If the world didn’t already know that Manchester United boss Alex Ferguson was not a man to mess with at the workplace, then he confirmed it once and for all during his appearance at Trinity College's Philosophical Society on Wednesday night.

"Control is very, very important because if I lost control of all these multi-millionaires in my dressing room -- I'm dead . . . So if anyone steps out of my control -- they're dead," said one of the most successful managers in the history of football.

They don't call his legendary tongue lashings the hairdryer treatment for nothing!

Just ask David Beckham, the poster boy who fell afoul of the red-faced Scot when he married Posh Spice and took to the celebrity lifestyle the Ferguson abhors.

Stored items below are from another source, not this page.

-- ==== Sys2Proof/Machine/Assembly.lean ====
section
/-! DEFINITION. The textual syntax of commands (R62, R63), as a parser and a printer. What the rules leave open about white space and digits is log 13. -/

namespace Sys2Proof.Machine

/-- A piece of a command line. -/
inductive Token where
  | word (cs : Text)
  | comma
  deriving DecidableEq, Repr

/-- A word collected in reverse, if any, before the tokens that follow. -/
def flushWord (acc : Text) (rest : List Token) : List Token :=
  match acc with
  | [] => rest
  | _ :: _ => .word acc.reverse :: rest

/-- Splits a line at spaces and commas; `acc` is the word being collected, in reverse. -/
def tokenize (acc : Text) : Text → List Token
  | [] => flushWord acc []
  | c :: cs =>
    if c = ' ' then flushWord acc (tokenize [] cs)
    else if c = ',' then flushWord acc (.comma :: tokenize [] cs)
    else tokenize (c :: acc) cs

/-- The value of a digit in a base of at most 16 (R62). -/
def digitValue (base : Nat) (c : Char) : Option Nat :=
  let n := c.toNat
  let v := if 48 ≤ n ∧ n ≤ 57 then n - 48
    else if 65 ≤ n ∧ n ≤ 70 then n - 55
    else if 97 ≤ n ∧ n ≤ 102 then n - 87
    else 16
  if v < base then some v else none

/-- Digits read after the value `acc`. -/
def digitsValue (base acc : Nat) : Text → Option Nat
  | [] => some acc
  | c :: cs =>
    match digitValue base c with
    | some v => digitsValue base (acc * base + v) cs
    | none => none

/-- A numeral: decimal, or hexadecimal after `0x` (R62). -/
def numeral (cs : Text) : Option Nat :=
  match cs with
  | [] => none
  | '0' :: 'x' :: c :: rest => digitsValue 16 0 (c :: rest)
  | c :: rest => digitsValue 10 0 (c :: rest)

/-- A numeral 0 to 15 (R62). -/
def nibbleNumeral (cs : Text) : Option Nibble :=
  match numeral cs with
  | some v => if v < 16 then some (BitVec.ofNat 4 v) else none
  | none => none

/-- `CH01`, `CH02`, `CH03` or a numeral 0 to 15 (R47, R62). -/
def channelOperand (cs : Text) : Option Nibble :=
  if cs = ['C', 'H', '0', '1'] then some ch01
  else if cs = ['C', 'H', '0', '2'] then some ch02
  else if cs = ['C', 'H', '0', '3'] then some ch03
  else nibbleNumeral cs

def nameShock : Text := ['S', 'H', 'O', 'C', 'K']
def nameVibrate : Text := ['V', 'I', 'B', 'R', 'A', 'T', 'E']
def nameBeep : Text := ['B', 'E', 'E', 'P']
def nameEnc : Text := ['E', 'N', 'C']
def nameTransmit : Text := ['T', 'R', 'A', 'N', 'S', 'M', 'I', 'T']

/-- A command of one channel and one strength (R62). -/
def namedCommand (name : Text) (ch : Nibble) (st : Nat) : Option Instr :=
  if name = nameShock then some (.shock ch st)
  else if name = nameVibrate then some (.vibrate ch st)
  else if name = nameBeep then some (.beep ch st)
  else none

/-- The command of a line's tokens (R62, R63). -/
def parseTokens (ts : List Token) : Option Instr :=
  match ts with
  | [.word name, .word st] =>
    match numeral st with
    | some st => if name = nameTransmit then some (.transmit st) else none
    | none => none
  | [.word name, .word ch, .comma, .word st] =>
    match channelOperand ch, numeral st with
    | some ch, some st => namedCommand name ch st
    | _, _ => none
  | [.word name, .word ch, .comma, .word md, .comma, .word st] =>
    match channelOperand ch, nibbleNumeral md, numeral st with
    | some ch, some md, some st => if name = nameEnc then some (.enc ch md st) else none
    | _, _, _ => none
  | _ => none

/-- The command a line stands for, if its strength fits the port (R62). -/
def parseLine (c : Config) (line : Text) : Option Instr :=
  match parseTokens (tokenize [] line) with
  | some i => if i.wellFormed c then some i else none
  | none => none

/-- A decimal numeral. -/
def decimal (n : Nat) : Text := Nat.toDigits 10 n

/-- A command as a line, its numbers in decimal (R62, R63). -/
def renderLine (i : Instr) : Text :=
  match i with
  | .shock ch st => nameShock ++ [' '] ++ decimal ch.toNat ++ [',', ' '] ++ decimal st
  | .vibrate ch st => nameVibrate ++ [' '] ++ decimal ch.toNat ++ [',', ' '] ++ decimal st
  | .beep ch st => nameBeep ++ [' '] ++ decimal ch.toNat ++ [',', ' '] ++ decimal st
  | .enc ch md st =>
    nameEnc ++ [' '] ++ decimal ch.toNat ++ [',', ' '] ++ decimal md.toNat ++ [',', ' '] ++ decimal st
  | .transmit st => nameTransmit ++ [' '] ++ decimal st

end Sys2Proof.Machine
end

The two fell out, Fergie threw a boot at Beckham in the dressing room and he was soon off to Real Madrid.

Same story with Jaap Stam when he dissed the Neville brothers in his autobiography , and same story for Ruud Van Nistelrooy when he picked on wonder boy Cristiano Ronaldo.

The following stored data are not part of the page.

/-- R124: HOLD. -/
def Obligations.HoldStep : Prop :=
  ∀ (s : State) (p : Inputs), s.resetSeen = true → p.rst = false →
    ((s.busy = false ∧ p.cmdValid = false) ∨ (s.busy = true ∧ p.symReady = false)) →
    step (s.scheduled [p]) = .next s ∧
    (s.scheduled [p]).commandTransfer = none ∧ (s.scheduled [p]).charTransfer = none

/-- From R120 and R150: a step is refused exactly when its inputs are outside the spec, and otherwise it gives a next state. -/
def Obligations.StepRefusesOnlyOutsideTheSpec : Prop :=
  ∀ s : State,
    ((∃ r, step s = .refused r) ↔
      s.drive.rst = .unknown ∨ s.drive.cmdValid = .unknown ∨ s.drive.symReady = .unknown ∨
      s.drive.cmdChannel = .unknown ∨ s.drive.cmdMode = .unknown ∨ s.drive.cmdStrength = .unknown ∨
      (∃ v, 16 ≤ v ∧ s.drive.cmdChannel = .value v) ∨ (∃ v, 16 ≤ v ∧ s.drive.cmdMode = .value v) ∨
      (s.resetSeen = false ∧ s.drive.rst = .low)) ∧
    ((¬∃ r, step s = .refused r) → ∃ s', step s = .next s' ∧ s'.script = s.script.tail ∧ s'.rest = s.rest)

/-- R127: the symbol handshake, and the offer that stands until it is taken or a RESET comes. -/
def Obligations.SymbolOfferStandsUntilTaken : Prop :=
  ∀ (s s' : State) (p : Inputs), s.Inv → s.resetSeen = true → s.inputs = .ok p → step s = .next s' →
    (s.charTransfer.isSome ↔ s.outputs.symValid = true ∧ p.symReady = true ∧ p.rst = false) ∧
    (∀ x, s.charTransfer = some x →
      ascii x.char = s.outputs.symData ∧ (x.last = true ↔ s.pos.toNat = 59)) ∧
    (s.outputs.symValid = true → s.charTransfer = none → p.rst = false →
      s'.outputs.symValid = true ∧ s'.outputs.symData = s.outputs.symData ∧
        s'.outputs.symLast = s.outputs.symLast)

/-- R126: the command handshake: exactly when a command is transferred, with which values, and that nothing else writes the frame. -/
def Obligations.CommandHandshake : Prop :=
  ∀ (s : State) (p : Inputs) (c : CommandTransfer), s.resetSeen = true →
    ((s.scheduled [p]).commandTransfer = some c ↔
      p.cmdValid = true ∧ s.outputs.cmdReady = true ∧ p.rst = false ∧
        c = ⟨p.cmdChannel, p.cmdMode, p.cmdStrength⟩) ∧
    (p.cmdValid = true → s.outputs.cmdReady = false → p.rst = false →
      ∃ t, step (s.scheduled [p]) = .next t ∧ t.frame = s.frame ∧ t.fvalid = s.fvalid)

/-- From R128 and R130: while fewer than 60 characters have been taken, the block streams, stands at their number,
and has handed out exactly the first of them; so 60 more steps at least are needed after ACCEPT. -/
def Obligations.PayloadPrefixWhileStreaming : Prop :=
  ∀ (s : State) (p : Inputs) (ps : List Inputs), s.ready → p.rst = false → p.cmdValid = true →
    noReset ps → readyCount ps ≤ 59 →
    transfers (ps.length + 1) (s.scheduled (p :: ps)) =
      (markedPayload (frame p.cmdChannel p.cmdMode p.cmdStrength)).take (readyCount ps) ∧
    (∀ x ∈ transfers (ps.length + 1) (s.scheduled (p :: ps)), x.last = false) ∧
    ∃ t, runSteps (ps.length + 1) (s.scheduled (p :: ps)) = .next t ∧
      t.busy = true ∧ t.pos.toNat = readyCount ps

/-- From R128 (an inference the spec marks as its own): stream correctness. After ACCEPT, with 60 characters taken and no RESET before the 60th, the characters are
exactly the payload, `sym_last` marks the 60th alone, the frame stands from the step after ACCEPT, and after the 60th
the block is idle and hands out nothing more until another ACCEPT. -/
def Obligations.StreamCorrectness : Prop :=
  ∀ (s : State) (p final : Inputs) (waiting after : List Inputs), s.ready →
    p.rst = false → p.cmdValid = true → noReset waiting → readyCount waiting = 59 →
    final.rst = false → final.symReady = true →
    noReset after → (∀ q ∈ after, q.cmdValid = false) →
    let f := frame p.cmdChannel p.cmdMode p.cmdStrength
    let run := s.scheduled (p :: waiting ++ [final] ++ after)
    transfers (waiting.length + 2 + after.length) run = markedPayload f ∧
    transfers (waiting.length + 2) run = markedPayload f ∧
    (markedPayload f).map CharTransfer.char = payload f ∧
    (∀ n, n < 60 → ((markedPayload f)[n]?).map CharTransfer.last = some (decide (n = 59))) ∧
    (∀ n, n ≤ waiting.length + 1 + after.length →
      ∃ t, runSteps (n + 1) run = .next t ∧ t.outputs.frame = f.word40 ∧
        (waiting.length + 1 ≤ n → t.busy = false))

/-- R129: if the consumer never takes a character, nothing ever changes, and no command is accepted. -/
def Obligations.NoTimeout : Prop :=
  ∀ (s : State) (p : Inputs) (n : Nat), s.streaming → s.script = [] → s.rest = p.drive →
    p.rst = false → p.symReady = false →
    runSteps n s = .next s ∧ transfers n s = [] ∧ commandsAccepted n s = [] ∧
    s.outputs.cmdReady = false

/-- From R131 (an inference the spec marks as its own): a run made of RESET steps, idle steps and completed commands transfers the payloads of its commands in order,
so two such runs that accept the same commands transfer the same characters. -/
def Obligations.TransfersFollowTheAcceptedCommands : Prop :=
  (∀ (s : State) (gs : List Segment), s.ready → (∀ g ∈ gs, g.complete) →
    let ps := gs.flatMap Segment.inputs
    transfers ps.length (s.scheduled ps) = gs.flatMap Segment.characters ∧
    commandsAccepted ps.length (s.scheduled ps) = gs.flatMap Segment.commands ∧
    ∃ t, runSteps ps.length (s.scheduled ps) = .next t ∧ t.ready ∧ t.script = s.script) ∧
  ∀ (s₁ s₂ : State) (gs hs : List Segment), s₁.ready → s₂.ready →
    (∀ g ∈ gs, g.complete) → (∀ g ∈ hs, g.complete) →
    let ps := gs.flatMap Segment.inputs
    let qs := hs.flatMap Segment.inputs
    commandsAccepted ps.length (s₁.scheduled ps) = commandsAccepted qs.length (s₂.scheduled qs) →
    transfers ps.length (s₁.scheduled ps) = transfers qs.length (s₂.scheduled qs)

/-- From R161: a RESET while streaming ends the payload; without another command nothing more is transferred. -/
def Obligations.ResetCutsThePayload : Prop :=
  ∀ (s : State) (r : Inputs) (ps : List Inputs), s.streaming → r.rst = true →
    (∀ q ∈ ps, q.cmdValid = false) →
    transfers (ps.length + 1) (s.scheduled (r :: ps)) = [] ∧
    ∀ n, n ≤ ps.length →
      ∃ t, runSteps (n + 1) (s.scheduled (r :: ps)) = .next t ∧
        t.outputs.symValid = false ∧ t.f2 = 0 ∧ t.f3 = 0 ∧ t.outputs.frameValid = false

/-- From R162 and R160: before the first RESET only a RESET step can be taken; one is enough, whatever the state was,
and the first command can come in the step right after it. -/
def Obligations.OneResetStepStartsTheBlock : Prop :=
  (∀ (s : State) (p : Inputs), s.resetSeen = false → p.rst = false →
    step (s.scheduled [p]) = .refused .beforeFirstReset) ∧
  (∀ (s : State) (r q : Inputs), r.rst = true → q.rst = true →
    runSteps 2 (s.scheduled [r, q]) = runSteps 1 (s.scheduled [r])) ∧
  ∀ (s : State) (r p : Inputs), r.rst = true → p.rst = false → p.cmdValid = true →
    ∃ t, runSteps 2 (s.scheduled [r, p]) = .next t ∧ t.busy = true ∧ t.fvalid = true ∧
      t.outputs.frame = (frame p.cmdChannel p.cmdMode p.cmdStrength).word40
end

All three were shipped out of the club fairly lively.

"The most important person in Manchester United is the manager," Ferguson is quoted in the Irish Independent as telling the students in Dublin.

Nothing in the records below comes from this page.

-- ==== Sys2Proof/Laws/Boundary.lean ====
section
/-! SUPPORT. What the boundary answers: two-valued inputs come through as they are. -/

namespace Sys2Proof.Machine

@[simp] theorem Level.read_ofBool (p : Port) (b : Bool) : (Level.ofBool b).read p = .ok b := by
  cases b <;> rfl

@[simp] theorem Bus.readNibble_value_toNat (p : Port) (r : Refusal) (n : Nibble) :
    (Bus.value n.toNat).readNibble p r = .ok n := by
  have h : n.toNat < 16 := n.isLt
  simp [Bus.readNibble, h]

/-- Two-valued inputs come through the boundary unchanged. -/
@[simp] theorem Inputs.sample_drive (p : Inputs) : p.drive.sample = .ok p := by
  simp [Inputs.drive, Drive.sample, Bus.readStrength, bind, Except.bind, pure, Except.pure]

/-- A sample that comes through has every port read in turn. -/
theorem sample_ok {d : Drive} {p : Inputs} (h : d.sample = .ok p) :
    d.rst.read .rst = .ok p.rst ∧ d.cmdValid.read .cmdValid = .ok p.cmdValid ∧
    d.cmdChannel.readNibble .cmdChannel .channelTooWide = .ok p.cmdChannel ∧
    d.cmdMode.readNibble .cmdMode .modeTooWide = .ok p.cmdMode ∧
    d.cmdStrength.readStrength = .ok p.cmdStrength ∧ d.symReady.read .symReady = .ok p.symReady := by
  unfold Drive.sample at h
  cases h1 : d.rst.read .rst <;> rw [h1] at h <;> [cases h; skip]
  cases h2 : d.cmdValid.read .cmdValid <;> rw [h2] at h <;> [cases h; skip]
  cases h3 : d.cmdChannel.readNibble .cmdChannel .channelTooWide <;> rw [h3] at h <;> [cases h; skip]
  cases h4 : d.cmdMode.readNibble .cmdMode .modeTooWide <;> rw [h4] at h <;> [cases h; skip]
  cases h5 : d.cmdStrength.readStrength <;> rw [h5] at h <;> [cases h; skip]
  cases h6 : d.symReady.read .symReady <;> rw [h6] at h <;> [cases h; skip]
  cases h
  exact ⟨rfl, rfl, rfl, rfl, rfl, rfl⟩

/-- A one-bit port reads as 0 exactly when it is low. -/
theorem Level.read_false {p : Port} {l : Level} : l.read p = .ok false ↔ l = .low := by
  cases l <;> simp [Level.read]

/-- A one-bit port reads as 1 exactly when it is high. -/
theorem Level.read_true {p : Port} {l : Level} : l.read p = .ok true ↔ l = .high := by
  cases l <;> simp [Level.read]

/-- When a one-bit port is refused. -/
theorem Level.read_error {p : Port} {l : Level} : (∃ r, l.read p = .error r) ↔ l = .unknown := by
  cases l <;> simp [Level.read]

/-- When a 4-bit port is refused. -/
theorem Bus.readNibble_error {p : Port} {w : Refusal} {b : Bus} :
    (∃ r, b.readNibble p w = .error r) ↔ b = .unknown ∨ ∃ v, 16 ≤ v ∧ b = .value v := by
  cases b with
  | unknown => simp [Bus.readNibble]
  | value v => by_cases h : v < 16 <;> (simp [Bus.readNibble, h]; try omega)

/-- When the strength port is refused. -/
theorem Bus.readStrength_error {b : Bus} : (∃ r, b.readStrength = .error r) ↔ b = .unknown := by
  cases b <;> simp [Bus.readStrength]

/-- With scheduled inputs, and out of reset or in a RESET step, the step sees the first of them. -/
theorem inputs_scheduled (s : State) (p : Inputs) (ps : List Inputs)
    (h : (p.rst || s.resetSeen) = true) : (s.scheduled (p :: ps)).inputs = .ok p := by
  simp [State.inputs, h]

/-- What the boundary lets through: the sample, with a RESET step taken now or before. -/
theorem inputs_ok {s : State} {p : Inputs} (h : s.inputs = .ok p) :
    s.drive.sample = .ok p ∧ (p.rst || s.resetSeen) = true := by
  unfold State.inputs at h
  split at h
  · next q hq =>
    split at h
    · next hr => cases h; exact ⟨hq, hr⟩
    · cases h
  · cases h

end Sys2Proof.Machine
end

With the state of Man United's finances – the club’s American owner Malcolm Glazer has leveraged an incredible amount of debt on the club (read John Fay's take on that here), Ferguson might think he is the most important man at the club, but the reality today is that the club’s chief accountant could be the man with the most influence on the future of the club, both on and off the field.

Did Ferguson get the $113 odd million transfer money from Ronaldo's sale to Real Madrid to finance the acquisition of new players? No he did not, it went to paying off the interest on the the club's debt.

Maybe Fergie needs to give the Glazers of the accountants a bit of the hairdryer treatment to re-establish himself as the most important man at the club.